The late Doug Arbour hired McGregor back when paramedics were called ambulance attendants and none of the training nor equipment you see them use today was even contemplated.

The service in the 70s used a Cadillac car, with hooks on the inside to suspend up to four patients, said McGregor.

"You just loaded 'em and go," he said.

Sometimes McGregor would stay with patients at the hospital and "help the doctor stitch 'em up."

Training was provided on the job.

New hires would work with a supervisor to learn what to do, said McGregor.

He recalled being brought in when off-shift to assist at a multi-vehicle crash on Grand Avenue West.

While emergency responders were dealing with that, someone drove their car into a crowd of bystanders, he said.

With the advent of the Freedom of Information and Protection of Privacy Act, paramedics don't learn the outcome of patients they've helped, unless families reach out to contact them.

One success story McGregor did have a hand in just over a year ago involved someone he knew.

McGregor found himself and his wife, who is a nurse, and other family members assisting a neighbour who had crashed his motorcycle onto the McGregor's front lawn and was found without vital signs.

"He took us out for brunch three weeks ago. He's doing well," McGregor said, with an even broader smile.

While everyone, from doctors to nurses and paramedics are busier now, he said the emergency health care system is doing a good job.

McGregor said his decision to become a primary care paramedic has been good for him and his family.

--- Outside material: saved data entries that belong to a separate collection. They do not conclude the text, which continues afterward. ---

-- ==== Sys2Proof/Laws/Only.lean ====
section
/-! SUPPORT. How frames compose: what changes a part of the state at most keeps every other. -/

namespace Sys2Proof.Machine

theorem Part.same_refl (p : Part) (s : State) : p.same s s := by cases p <;> rfl

theorem Part.same_trans {p : Part} {s t u : State} (h : p.same s t) (g : p.same t u) : p.same s u := by
  cases p <;> exact Eq.trans g h

theorem Only.refl (w : List Part) (s : State) : Only w s s := ⟨fun p _ => p.same_refl s⟩

/-- A step that changes parts of v only, after one that changes parts of w only, v being part of w. -/
theorem Only.step {v w : List Part} {s t u : State} (g : Only v t u) (hv : v.all w.contains = true) (h : Only w s t) :
    Only w s u := by
  refine ⟨fun p hp => Part.same_trans (h.out p hp) (g.out p ?_)⟩
  cases hc : v.contains p with
  | false => rfl
  | true =>
    have := List.all_eq_true.mp hv p (by simpa using hc)
    rw [hp] at this; cases this

theorem Only.ite {w : List Part} {s a b : State} {c : Prop} [Decidable c] (ha : Only w s a) (hb : Only w s b) :
    Only w s (if c then a else b) := by split <;> assumption

theorem Only.foldl {α : Type} {w : List Part} {s : State} {f : State → α → State} {l : List α} {x : State}
    (hf : ∀ y a, Only w s y → Only w s (f y a)) (hx : Only w s x) : Only w s (l.foldl f x) := by
  induction l generalizing x with
  | nil => exact hx
  | cons a l ih => exact ih (hf x a hx)

/-- The state of an answer with something beside it. -/
theorem Only.eq_fst {α : Type} {w : List Part} {t a : State} {p : State × α} {b : α} (h : Only w t p.1) (e : p = (a, b)) :
    Only w t a := by subst e; exact h

theorem Only.eq_snd {α : Type} {w : List Part} {t a : State} {p : α × State} {b : α} (h : Only w t p.2) (e : p = (b, a)) :
    Only w t a := by subst e; exact h

theorem Only.iteFst {α : Type} {w : List Part} {s : State} {a b : State × α} {c : Prop} [Decidable c] (ha : Only w s a.1)
    (hb : Only w s b.1) : Only w s (if c then a else b).1 := by split <;> assumption

theorem Only.iteSnd {α : Type} {w : List Part} {s : State} {a b : α × State} {c : Prop} [Decidable c] (ha : Only w s a.2)
    (hb : Only w s b.2) : Only w s (if c then a else b).2 := by split <;> assumption

theorem Only.foldlFst {α β : Type} {w : List Part} {s : State} {f : State × β → α → State × β} {l : List α} {x : State × β}
    (hf : ∀ y a, Only w s y.1 → Only w s (f y a).1) (hx : Only w s x.1) : Only w s (l.foldl f x).1 := by
  induction l generalizing x with
  | nil => exact hx
  | cons a l ih => exact ih (hf x a hx)

theorem Answers.next {w : List Part} {s t : State} (h : Only w s t) : Answers w s (.next t) := ⟨t, rfl, h⟩

theorem Answers.ite {w : List Part} {s : State} {a b : Out} {c : Prop} [Decidable c] (ha : Answers w s a)
    (hb : Answers w s b) : Answers w s (if c then a else b) := by split <;> assumption

/-! ## An update of one field, or of several at once -/

theorem Only.frm {w : List Part} {s x : State} {v0 : Frm}
    (h0 : w.contains Part.frm = true) (h : Only w s x) :
    Only w s { x with frm := v0 } := by
  refine ⟨fun p hp => ?_⟩
  cases p <;> first
    | (rw [h0] at hp; cases hp)
    | exact h.out _ hp

theorem Only.axes {w : List Part} {s x : State} {v0 : Tbl Axis}
    (h0 : w.contains Part.axes = true) (h : Only w s x) :
    Only w s { x with axes := v0 } := by
  refine ⟨fun p hp => ?_⟩
  cases p <;> first
    | (rw [h0] at hp; cases hp)
    | exact h.out _ hp

theorem Only.lines {w : List Part} {s x : State} {v0 : Tbl Line}
    (h0 : w.contains Part.lines = true) (h : Only w s x) :
    Only w s { x with lines := v0 } := by
  refine ⟨fun p hp => ?_⟩
  cases p <;> first
    | (rw [h0] at hp; cases hp)
    | exact h.out _ hp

He's enjoyed a rewarding career that provided great job security, he said.

"You never know what's coming up. You could be doing an equipment check and the next thing you know you're on the (Highway) 401," he said. "Some days you don't roll a wheel. Other days you miss lunch."

McGregor will attend a niece's wedding this weekend.

After that he plans to keep busy with self-employment in the house construction business.